… And ClusterStor Hadoop Workflow Accelerator
For big data analytics
This is a Press Release edited by StorageNewsletter.com on November 24, 2014 at 2:57 pmSeagate Technology plc announced availability of the ClusterStor Hadoop Workflow Accelerator, a solution providing the tools, services, and support for HPC customers who need performing storage systems for big data analytics.
It is a set of Hadoop optimization tools, services and support that leverages and enhances the performance of ClusterStor, a scale-out storage system designed for big data analysis.
Computationally intensive High Performance Data Analytics (HPDA) environments will benefit from reductions in data transfer time.

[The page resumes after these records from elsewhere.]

-- ==== Sys2Proof/Laws/PerInstr.lean ====
section
/-! SUPPORT. The family RowMatch, over all instructions: the bytes of a well-formed instruction are selected by its row of
the opcode table (30_encoding.md R130). -/

namespace Sys2Proof.Laws.RowMatch

open Sys2Proof Sys2Proof.Machine

/-- The bytes a wire carries. -/
def wireBytes : Wire → List Byte
  | .txn t => t.bytes
  | .command b => b

/-- The mask and the match of a row, as bytes from the lowest offset on. -/
def row : Instr → List Byte × List Byte
  | .videoDatagram _ => ([0, 0, 0, 0, 0, 0, 0xFF, 0xFF, 0xFF, 0xFF], [0, 0, 0, 0, 0, 0, 0x80, 0x01, 0x04, 0x04])
  | .addPacket _ _ _ _ _ => ([0, 0, 0, 0, 0, 0, 0xFF, 0xFF, 0xFF, 0xFF], [0, 0, 0, 0, 0, 0, 0x80, 0x01, 0x04, 0x04])
  | .audioDatagram _ => ([0, 0], [0, 0])
  | .extractPcm _ => ([0, 0], [0, 0])
  | .dcFilter _ _ => ([0, 0], [0, 0])
  | .queryStatus => ([0xFF], [0x01])
  | .assemble => ([0xFF], [0x02])
  | .encodeStart _ _ _ => ([0xFF], [0x03])
  | .encodeStop _ => ([0xFF], [0x04])
  | .resetVideo => ([0xFF], [0x05])
  | .resetAudio => ([0xFF], [0x06])
  | .decodeByte _ => ([0xFF], [0x07])
  | .ctlStartVideo _ => ([0xFF, 0xFF], [0x20, 0xFF])
  | .ctlStartAudio _ => ([0xFF, 0xFF], [0x21, 0xFF])
  | .ctlStopVideo => ([0xFF, 0xFF, 0xFF, 0xFF], [0x30, 0xFF, 0x00, 0x00])
  | .ctlStopAudio => ([0xFF, 0xFF, 0xFF, 0xFF], [0x31, 0xFF, 0x00, 0x00])

/-- The bytes select a row: masked, each is the row's. -/
def selects (b mask bits : List Byte) : Prop :=
  mask.length ≤ b.length ∧ ∀ j < mask.length, byteAt b j &&& byteAt mask j = byteAt bits j

/-- The encoding of a well-formed instruction is selected by its row. -/
def Statement (i : Instr) : Prop :=
  i.wellFormed = true → selects (wireBytes (encode i)) (row i).1 (row i).2

/-- The first ten bytes of a well-formed video datagram. -/
theorem selects_video (dg : List Byte) (h : videoWellFormed dg = true) :
    selects dg [0, 0, 0, 0, 0, 0, 0xFF, 0xFF, 0xFF, 0xFF] [0, 0, 0, 0, 0, 0, 0x80, 0x01, 0x04, 0x04] := by
  simp only [videoWellFormed, Bool.and_eq_true, beq_iff_eq] at h
  obtain ⟨⟨⟨hlen, hppl⟩, hlpp⟩, hbpp⟩ := h
  have hsum : (u16le dg 6).toNat = (byteAt dg 6).toNat + 256 * (byteAt dg 7).toNat := u16le_toNat dg 6
  have h6 := (byteAt dg 6).isLt
  have h7 := (byteAt dg 7).isLt
  rw [hppl, show (384#16).toNat = 384 from rfl] at hsum
  have e6 : byteAt dg 6 = 0x80#8 := BitVec.eq_of_toNat_eq (by change (byteAt dg 6).toNat = 128; omega)
  have e7 : byteAt dg 7 = 0x01#8 := BitVec.eq_of_toNat_eq (by change (byteAt dg 7).toNat = 1; omega)
  refine ⟨by simp [hlen], fun j hj => ?_⟩
  have cases_ : j = 0 ∨ j = 1 ∨ j = 2 ∨ j = 3 ∨ j = 4 ∨ j = 5 ∨ j = 6 ∨ j = 7 ∨ j = 8 ∨ j = 9 := by
    simp only [List.length_cons, List.length_nil] at hj
    omega
  rcases cases_ with rfl | rfl | rfl | rfl | rfl | rfl | rfl | rfl | rfl | rfl
  · exact BitVec.and_zero
  · exact BitVec.and_zero
  · exact BitVec.and_zero
  · exact BitVec.and_zero
  · exact BitVec.and_zero
  · exact BitVec.and_zero
  · rw [e6]; rfl
  · rw [e7]; rfl
  · rw [hlpp]; rfl
  · rw [hbpp]; rfl

/-- Any two bytes are selected by a row without a mask. -/
theorem selects_audio (b : List Byte) (h : 2 ≤ b.length) : selects b [0, 0] [0, 0] := by
  refine ⟨h, fun j hj => ?_⟩
  have cases_ : j = 0 ∨ j = 1 := by
    simp only [List.length_cons, List.length_nil] at hj
    omega
  rcases cases_ with rfl | rfl <;> exact BitVec.and_zero

/-- The first bytes of a control command. -/
theorem selects_start (c : Byte) (params : List Byte) : selects (ctlCommand c params) [0xFF, 0xFF] [c, 0xFF] := by
  refine ⟨by rw [ctlCommand_length]; exact Nat.le_add_right_of_le (by decide), fun j hj => ?_⟩
  have cases_ : j = 0 ∨ j = 1 := by
    simp only [List.length_cons, List.length_nil] at hj
    omega
  rcases cases_ with rfl | rfl
  · exact BitVec.and_allOnes
  · rw [ctlCommand_marker]
    exact BitVec.and_self

theorem videoDatagram (dg : List Byte) : Statement (.videoDatagram dg) := selects_video dg

theorem addPacket (frame : Half) (startLine : BitVec 15) (lpp : Byte) (payload : Bytes 768) (isLast : Bool) :
    Statement (.addPacket frame startLine lpp payload isLast) := by
  intro h
  simp only [Instr.wellFormed, beq_iff_eq] at h
  subst h
  refine selects_video _ ?_
  have e := (decodeVideoHeader_ok_iff _ _).1
    (decode_encodeVideoHeader ⟨0#16, frame, startLine, isLast, 384#16, 4#8, 4#8, payload⟩ 0#16 rfl rfl rfl)
  exact e.1

theorem audioDatagram (dg : List Byte) : Statement (.audioDatagram dg) := by
  intro h
  simp only [Instr.wellFormed, audioWellFormed, beq_iff_eq] at h
  exact selects_audio dg (by omega)

theorem extractPcm (payload : Bytes 768) : Statement (.extractPcm payload) :=
  fun _ => selects_audio _ (by simp [encode, wireBytes])

theorem dcFilter (xL xR : Half) : Statement (.dcFilter xL xR) :=
  fun _ => selects_audio (0#8 :: 0#8 :: _) (Nat.le_add_left 2 _)

theorem queryStatus : Statement .queryStatus := fun _ => by unfold selects; decide

theorem assemble : Statement .assemble := fun _ => by unfold selects; decide

/-- A request is selected by its op code alone. -/
theorem selects_op (op : Byte) (rest : List Byte) : selects (op :: rest) [0xFF] [op] := by
  refine ⟨by simp, fun j hj => ?_⟩
  have : j = 0 := by
    simp only [List.length_cons, List.length_nil] at hj
    omega
  subst this
  exact BitVec.and_allOnes

theorem encodeStart (streamId : Byte) (ep : Endpoint) (duration : Half) : Statement (.encodeStart streamId ep duration) :=
  fun _ => selects_op 3#8 _

theorem encodeStop (streamId : Byte) : Statement (.encodeStop streamId) := fun _ => selects_op 4#8 _

theorem resetVideo : Statement .resetVideo := fun _ => selects_op 5#8 _

theorem resetAudio : Statement .resetAudio := fun _ => selects_op 6#8 _

theorem decodeByte (b : Byte) : Statement (.decodeByte b) := fun _ => selects_op 7#8 _

theorem ctlStartVideo (params : List Byte) : Statement (.ctlStartVideo params) := fun _ => selects_start 0x20#8 params

theorem ctlStartAudio (params : List Byte) : Statement (.ctlStartAudio params) := fun _ => selects_start 0x21#8 params

theorem ctlStopVideo : Statement .ctlStopVideo := fun _ => by unfold selects; decide

theorem ctlStopAudio : Statement .ctlStopAudio := fun _ => by unfold selects; decide

end Sys2Proof.Laws.RowMatch
end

This solution also includes the Hadoop on Lustre Connector, which allows both Hadoop and HPC Lustre clusters to use the same data without having to move the data between file systems or storage devices.
“Data-intensive computing has long been a part of HPC, but newer analytical approaches using Hadoop and other methods, such as graph analytics, will help drive strong growth in high performance data analysis, which is the market for big data needing HPC. The Hadoop Workflow Accelerator is designed to serve both the technical computing and commercial sides of this converging big data-HPC market that IDC forecasts will exceed $4 billion in 2018,” said Steve Conway, IDC research VP, HPC. “IDC research shows that 29% of HPC sites already use Hadoop. The market will welcome tools that boost Hadoop performance and efficiency.”
The accelerator supports Hadoop distributions based on Open Source Apache Hadoop. The company is working with Hadoop distributors to offer solutions to HPC customers and will provide integration between the accelerator and other Hadoop distributions in future releases.
“Organizations not only want to manage the tremendous volume of data that they are collecting from a variety of sources, they also want to derive new insights that enable actionable intelligence and improve operational efficiency. Seagate’s award-winning ClusterStor scale-out HPC solutions, now with our Hadoop Workflow Accelerator options, enable organizations to optimize big data workflows and centralize storage for High Performance Data Analytics solutions,” said Ken Claffey, VP of ClusterStor, Seagate cloud systems and solutions. “TeraSort benchmark results have the Hadoop Workflow Accelerator outperforming Hadoop on the Hadoop Distributed File System (HDFS) by 38% on the same hardware. The Hadoop Workflow Accelerator meets our customer’s performance demands and optimizes the performance of Hadoop Ecosystem deployments, thus helping customers chieve the fastest time to results for their data intensive workloads and hardware configuration.”
The ClusterStor systems’ scale-out HPC architecture enables a central repository allowing both HPC and Hadoop analytics tools to be run simultaneously on the same data sets in ClusterStor. The accelerator reduces time to results by enabling immediate Hadoop data processing from the start of each job, and eliminates the time consuming step of bulk copying large amounts of data from a separate data repository. With it, Hadoop environments can now scale computing and storage resources independently, increasing flexibility to optimize analysis resources, while supporting centralized high-performance data repositories of 100’s of petabytes of storage capacity.
Hadoop Workflow Accelerator detail:
- Tests run with Hadoop Workflow Accelerator on applications such as Mahout, Hive and Pig showed marked improvements for Apache Hadoop 1.0 distributions over standard storage configurations. TeraSort benchmarks show that the Hadoop Workflow Accelerator outperforms Hadoop on HDFS by up to 38%.
- It includes the Seagate developed Hadoop on Lustre Connector and an array of ClusterStor performance optimization best practices, system tuning methods, installation and configuration management tools, and professional services.
- Expanding compatibility, the company’s engineered family of Hadoop on Lustre Connectors extend support to several Hadoop eco-system packages such as Mahout, Hive and Pig to take advantage of the parallel R/W performance of the Lustre file system operating with high-speed networks such as 40GbE and IB.
- It is compatible with both Hadoop 1.0 and Hadoop 2.0 or Yarn distributions and requires no code changes or re-compiling of either Hadoop or Lustre systems.
- It is compatible with existing HDFS-based Hadoop installations. There’s no need to migrate data to ClusterStor prior to using the accelerator as users can read from or write to ClusterStor and HDFS interchangeably, while running Hadoop jobs.
Hadoop Workflow Accelerator is scheduled to be available in January as a set of distinct product bundles, with varying levels of performance optimization, services and support.
Seagate was exhibiting at SC14, November 16-21 in New Orleans, LA during which it was demonstrating its Hadoop Workflow Accelerator.